━━━ DATA RECORDS ━━━
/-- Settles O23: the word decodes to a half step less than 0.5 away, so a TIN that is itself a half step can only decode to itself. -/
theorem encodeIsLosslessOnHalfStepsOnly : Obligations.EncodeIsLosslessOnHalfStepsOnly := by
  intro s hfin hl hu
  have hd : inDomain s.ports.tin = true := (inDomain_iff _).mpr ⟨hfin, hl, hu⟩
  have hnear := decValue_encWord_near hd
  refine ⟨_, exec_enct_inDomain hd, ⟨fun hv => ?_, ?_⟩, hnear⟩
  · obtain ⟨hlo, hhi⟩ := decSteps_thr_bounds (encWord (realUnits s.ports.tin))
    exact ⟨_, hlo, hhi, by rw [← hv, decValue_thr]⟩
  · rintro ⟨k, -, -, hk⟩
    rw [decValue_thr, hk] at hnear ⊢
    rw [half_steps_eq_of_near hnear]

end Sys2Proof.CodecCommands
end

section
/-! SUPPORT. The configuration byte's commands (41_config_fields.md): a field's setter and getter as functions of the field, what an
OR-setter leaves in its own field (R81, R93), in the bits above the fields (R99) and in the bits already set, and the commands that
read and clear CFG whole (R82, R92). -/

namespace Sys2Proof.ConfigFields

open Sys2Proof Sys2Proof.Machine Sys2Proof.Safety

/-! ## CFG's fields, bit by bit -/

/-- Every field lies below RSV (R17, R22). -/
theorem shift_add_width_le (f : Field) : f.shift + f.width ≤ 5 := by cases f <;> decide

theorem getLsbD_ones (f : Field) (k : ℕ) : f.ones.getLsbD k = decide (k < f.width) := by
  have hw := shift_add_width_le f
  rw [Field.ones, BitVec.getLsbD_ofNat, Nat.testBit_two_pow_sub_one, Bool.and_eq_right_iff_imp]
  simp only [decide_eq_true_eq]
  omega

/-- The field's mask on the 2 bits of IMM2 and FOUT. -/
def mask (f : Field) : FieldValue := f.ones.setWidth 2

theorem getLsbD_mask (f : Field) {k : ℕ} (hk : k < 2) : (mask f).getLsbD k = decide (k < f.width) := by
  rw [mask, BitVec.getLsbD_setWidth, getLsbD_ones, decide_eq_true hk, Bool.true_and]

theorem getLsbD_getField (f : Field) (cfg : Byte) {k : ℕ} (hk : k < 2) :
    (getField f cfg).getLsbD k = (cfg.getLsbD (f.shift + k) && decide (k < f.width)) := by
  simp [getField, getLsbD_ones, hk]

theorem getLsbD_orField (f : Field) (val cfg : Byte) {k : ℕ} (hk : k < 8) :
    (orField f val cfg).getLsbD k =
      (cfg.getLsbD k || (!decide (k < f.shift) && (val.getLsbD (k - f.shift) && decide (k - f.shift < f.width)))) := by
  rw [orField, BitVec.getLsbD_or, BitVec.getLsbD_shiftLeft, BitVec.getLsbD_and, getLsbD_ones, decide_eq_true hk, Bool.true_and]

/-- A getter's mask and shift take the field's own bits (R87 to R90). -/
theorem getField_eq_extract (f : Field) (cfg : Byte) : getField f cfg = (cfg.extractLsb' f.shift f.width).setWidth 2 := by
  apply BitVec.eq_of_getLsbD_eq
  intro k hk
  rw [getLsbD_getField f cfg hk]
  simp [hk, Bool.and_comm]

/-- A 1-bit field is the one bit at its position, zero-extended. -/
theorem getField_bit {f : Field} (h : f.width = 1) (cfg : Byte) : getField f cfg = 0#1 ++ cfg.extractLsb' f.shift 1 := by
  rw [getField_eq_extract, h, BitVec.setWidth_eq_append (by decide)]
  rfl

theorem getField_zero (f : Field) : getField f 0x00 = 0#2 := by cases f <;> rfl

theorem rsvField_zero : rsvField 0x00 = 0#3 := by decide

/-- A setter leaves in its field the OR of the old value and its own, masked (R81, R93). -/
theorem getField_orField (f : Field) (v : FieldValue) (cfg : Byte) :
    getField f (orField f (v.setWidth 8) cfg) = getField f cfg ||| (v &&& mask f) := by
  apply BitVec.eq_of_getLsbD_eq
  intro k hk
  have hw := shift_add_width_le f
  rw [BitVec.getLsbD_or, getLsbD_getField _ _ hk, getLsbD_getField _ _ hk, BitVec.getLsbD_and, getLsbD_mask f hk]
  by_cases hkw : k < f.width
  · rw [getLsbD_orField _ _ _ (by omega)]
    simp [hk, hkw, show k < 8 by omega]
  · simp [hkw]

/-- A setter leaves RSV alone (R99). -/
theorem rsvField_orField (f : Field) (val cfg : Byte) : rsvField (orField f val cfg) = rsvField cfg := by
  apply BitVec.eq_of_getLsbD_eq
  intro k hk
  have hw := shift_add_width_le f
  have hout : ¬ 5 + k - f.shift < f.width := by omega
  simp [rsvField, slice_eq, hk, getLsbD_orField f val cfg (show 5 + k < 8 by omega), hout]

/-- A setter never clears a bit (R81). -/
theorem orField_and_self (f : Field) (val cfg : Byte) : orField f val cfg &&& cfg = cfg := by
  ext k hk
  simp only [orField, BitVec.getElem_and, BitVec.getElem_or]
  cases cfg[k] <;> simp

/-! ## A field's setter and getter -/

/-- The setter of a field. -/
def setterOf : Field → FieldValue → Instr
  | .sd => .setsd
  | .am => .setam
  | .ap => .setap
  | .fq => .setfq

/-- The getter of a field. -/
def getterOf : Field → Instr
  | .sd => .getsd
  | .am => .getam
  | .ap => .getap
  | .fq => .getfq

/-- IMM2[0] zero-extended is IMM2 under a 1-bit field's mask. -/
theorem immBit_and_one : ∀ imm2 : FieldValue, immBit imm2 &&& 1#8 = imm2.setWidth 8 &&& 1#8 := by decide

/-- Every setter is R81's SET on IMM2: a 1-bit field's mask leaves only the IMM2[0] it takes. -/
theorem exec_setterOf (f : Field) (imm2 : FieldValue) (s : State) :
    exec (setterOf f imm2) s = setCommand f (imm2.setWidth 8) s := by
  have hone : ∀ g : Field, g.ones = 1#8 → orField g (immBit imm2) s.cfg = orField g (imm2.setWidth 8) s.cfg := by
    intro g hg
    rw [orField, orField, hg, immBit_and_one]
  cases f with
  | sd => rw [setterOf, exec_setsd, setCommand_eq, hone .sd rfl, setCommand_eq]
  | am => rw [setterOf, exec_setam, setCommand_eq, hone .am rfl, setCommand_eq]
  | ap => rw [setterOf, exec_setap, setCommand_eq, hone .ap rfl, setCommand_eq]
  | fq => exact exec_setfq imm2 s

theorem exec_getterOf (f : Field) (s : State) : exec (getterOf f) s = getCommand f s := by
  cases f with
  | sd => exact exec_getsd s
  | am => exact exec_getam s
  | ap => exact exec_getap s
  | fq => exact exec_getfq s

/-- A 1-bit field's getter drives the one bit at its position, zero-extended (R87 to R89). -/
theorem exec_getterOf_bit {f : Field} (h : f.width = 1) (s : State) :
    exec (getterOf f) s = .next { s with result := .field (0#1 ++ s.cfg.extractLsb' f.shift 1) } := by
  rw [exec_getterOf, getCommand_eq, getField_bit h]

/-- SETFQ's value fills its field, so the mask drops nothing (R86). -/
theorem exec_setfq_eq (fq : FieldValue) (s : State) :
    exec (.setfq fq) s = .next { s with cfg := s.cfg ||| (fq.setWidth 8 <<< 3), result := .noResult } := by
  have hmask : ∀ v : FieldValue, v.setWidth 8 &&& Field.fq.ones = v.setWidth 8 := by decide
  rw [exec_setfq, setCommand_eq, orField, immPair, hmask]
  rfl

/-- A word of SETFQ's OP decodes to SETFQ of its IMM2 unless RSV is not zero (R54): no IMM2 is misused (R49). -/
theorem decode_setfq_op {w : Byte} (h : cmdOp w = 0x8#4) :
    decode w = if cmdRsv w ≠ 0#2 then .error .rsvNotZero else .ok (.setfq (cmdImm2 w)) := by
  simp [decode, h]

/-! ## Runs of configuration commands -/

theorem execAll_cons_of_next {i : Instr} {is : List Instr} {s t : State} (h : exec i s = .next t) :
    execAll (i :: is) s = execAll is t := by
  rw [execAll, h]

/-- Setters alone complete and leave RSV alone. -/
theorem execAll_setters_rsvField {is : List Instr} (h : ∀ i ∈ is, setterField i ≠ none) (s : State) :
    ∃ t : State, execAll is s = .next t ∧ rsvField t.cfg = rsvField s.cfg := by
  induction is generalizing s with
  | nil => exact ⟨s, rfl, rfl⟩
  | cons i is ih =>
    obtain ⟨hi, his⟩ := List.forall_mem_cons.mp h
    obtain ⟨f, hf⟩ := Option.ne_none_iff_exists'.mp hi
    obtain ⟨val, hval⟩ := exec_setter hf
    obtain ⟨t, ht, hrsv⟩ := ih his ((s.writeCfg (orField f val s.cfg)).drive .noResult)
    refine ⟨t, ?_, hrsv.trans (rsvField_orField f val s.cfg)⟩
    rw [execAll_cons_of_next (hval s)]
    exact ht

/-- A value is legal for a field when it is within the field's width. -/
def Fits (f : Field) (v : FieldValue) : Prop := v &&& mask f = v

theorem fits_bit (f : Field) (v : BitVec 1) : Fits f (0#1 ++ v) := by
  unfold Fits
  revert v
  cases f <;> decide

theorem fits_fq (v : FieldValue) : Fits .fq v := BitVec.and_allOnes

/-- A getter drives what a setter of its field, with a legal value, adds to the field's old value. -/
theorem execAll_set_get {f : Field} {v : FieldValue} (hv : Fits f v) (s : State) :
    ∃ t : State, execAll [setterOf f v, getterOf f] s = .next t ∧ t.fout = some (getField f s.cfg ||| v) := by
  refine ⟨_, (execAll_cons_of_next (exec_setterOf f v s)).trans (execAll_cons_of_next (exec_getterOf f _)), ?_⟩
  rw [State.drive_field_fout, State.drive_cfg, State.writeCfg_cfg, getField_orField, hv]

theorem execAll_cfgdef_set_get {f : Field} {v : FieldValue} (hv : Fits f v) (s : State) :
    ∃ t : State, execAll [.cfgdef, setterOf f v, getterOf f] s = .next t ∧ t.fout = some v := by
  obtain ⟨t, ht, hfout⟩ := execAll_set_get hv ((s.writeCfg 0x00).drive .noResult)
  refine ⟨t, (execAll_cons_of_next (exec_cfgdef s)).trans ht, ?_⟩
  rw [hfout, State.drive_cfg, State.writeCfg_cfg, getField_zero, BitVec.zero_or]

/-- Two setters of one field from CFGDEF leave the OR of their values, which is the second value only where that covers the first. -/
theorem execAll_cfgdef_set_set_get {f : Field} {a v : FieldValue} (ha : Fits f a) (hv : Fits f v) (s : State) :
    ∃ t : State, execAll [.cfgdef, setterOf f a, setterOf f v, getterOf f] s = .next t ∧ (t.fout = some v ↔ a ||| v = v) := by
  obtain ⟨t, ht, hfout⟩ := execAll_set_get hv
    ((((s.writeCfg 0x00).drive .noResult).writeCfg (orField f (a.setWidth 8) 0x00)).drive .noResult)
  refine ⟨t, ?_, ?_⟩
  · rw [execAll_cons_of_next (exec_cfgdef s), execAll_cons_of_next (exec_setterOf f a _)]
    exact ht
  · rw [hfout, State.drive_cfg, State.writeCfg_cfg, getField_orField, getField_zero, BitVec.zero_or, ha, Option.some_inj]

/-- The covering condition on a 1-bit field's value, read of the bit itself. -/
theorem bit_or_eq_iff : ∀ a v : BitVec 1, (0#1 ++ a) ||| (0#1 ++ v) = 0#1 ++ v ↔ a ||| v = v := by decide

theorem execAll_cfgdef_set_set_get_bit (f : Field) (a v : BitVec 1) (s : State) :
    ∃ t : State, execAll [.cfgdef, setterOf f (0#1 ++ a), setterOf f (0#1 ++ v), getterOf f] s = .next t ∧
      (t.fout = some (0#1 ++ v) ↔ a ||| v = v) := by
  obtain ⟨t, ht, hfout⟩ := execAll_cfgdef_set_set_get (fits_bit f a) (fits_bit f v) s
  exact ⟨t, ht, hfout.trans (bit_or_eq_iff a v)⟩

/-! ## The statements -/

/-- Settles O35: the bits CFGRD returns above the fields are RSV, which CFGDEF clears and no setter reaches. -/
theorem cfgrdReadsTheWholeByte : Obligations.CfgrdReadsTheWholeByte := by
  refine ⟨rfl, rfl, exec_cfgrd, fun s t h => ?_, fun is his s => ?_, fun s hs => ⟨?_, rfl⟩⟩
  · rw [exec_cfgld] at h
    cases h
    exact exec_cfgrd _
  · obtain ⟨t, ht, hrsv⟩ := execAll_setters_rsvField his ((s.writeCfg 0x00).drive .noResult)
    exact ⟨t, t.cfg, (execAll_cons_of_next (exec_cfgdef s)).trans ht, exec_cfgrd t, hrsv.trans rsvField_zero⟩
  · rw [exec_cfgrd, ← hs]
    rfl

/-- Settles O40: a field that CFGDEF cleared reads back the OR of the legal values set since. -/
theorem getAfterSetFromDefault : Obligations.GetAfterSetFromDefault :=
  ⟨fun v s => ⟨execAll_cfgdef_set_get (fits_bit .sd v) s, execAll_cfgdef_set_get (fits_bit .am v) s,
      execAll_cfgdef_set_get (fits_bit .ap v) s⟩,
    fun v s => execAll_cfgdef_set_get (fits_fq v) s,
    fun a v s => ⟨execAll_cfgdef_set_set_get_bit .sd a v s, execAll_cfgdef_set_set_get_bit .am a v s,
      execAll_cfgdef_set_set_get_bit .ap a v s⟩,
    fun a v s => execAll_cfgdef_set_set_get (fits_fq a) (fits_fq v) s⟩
━━━
Copy exactly the stretch of data above from the line with "refine ⟨t, ?_, ?_⟩" through the line with "theorem bit_or_eq_iff : ∀", and omit all other lines.

  refine ⟨t, ?_, ?_⟩
  · rw [execAll_cons_of_next (exec_cfgdef s), execAll_cons_of_next (exec_setterOf f a _)]
    exact ht
  · rw [hfout, State.drive_cfg, State.writeCfg_cfg, getField_orField, getField_zero, BitVec.zero_or, ha, Option.some_inj]

/-- The covering condition on a 1-bit field's value, read of the bit itself. -/
theorem bit_or_eq_iff : ∀ a v : BitVec 1, (0#1 ++ a) ||| (0#1 ++ v) = 0#1 ++ v ↔ a ||| v = v := by decide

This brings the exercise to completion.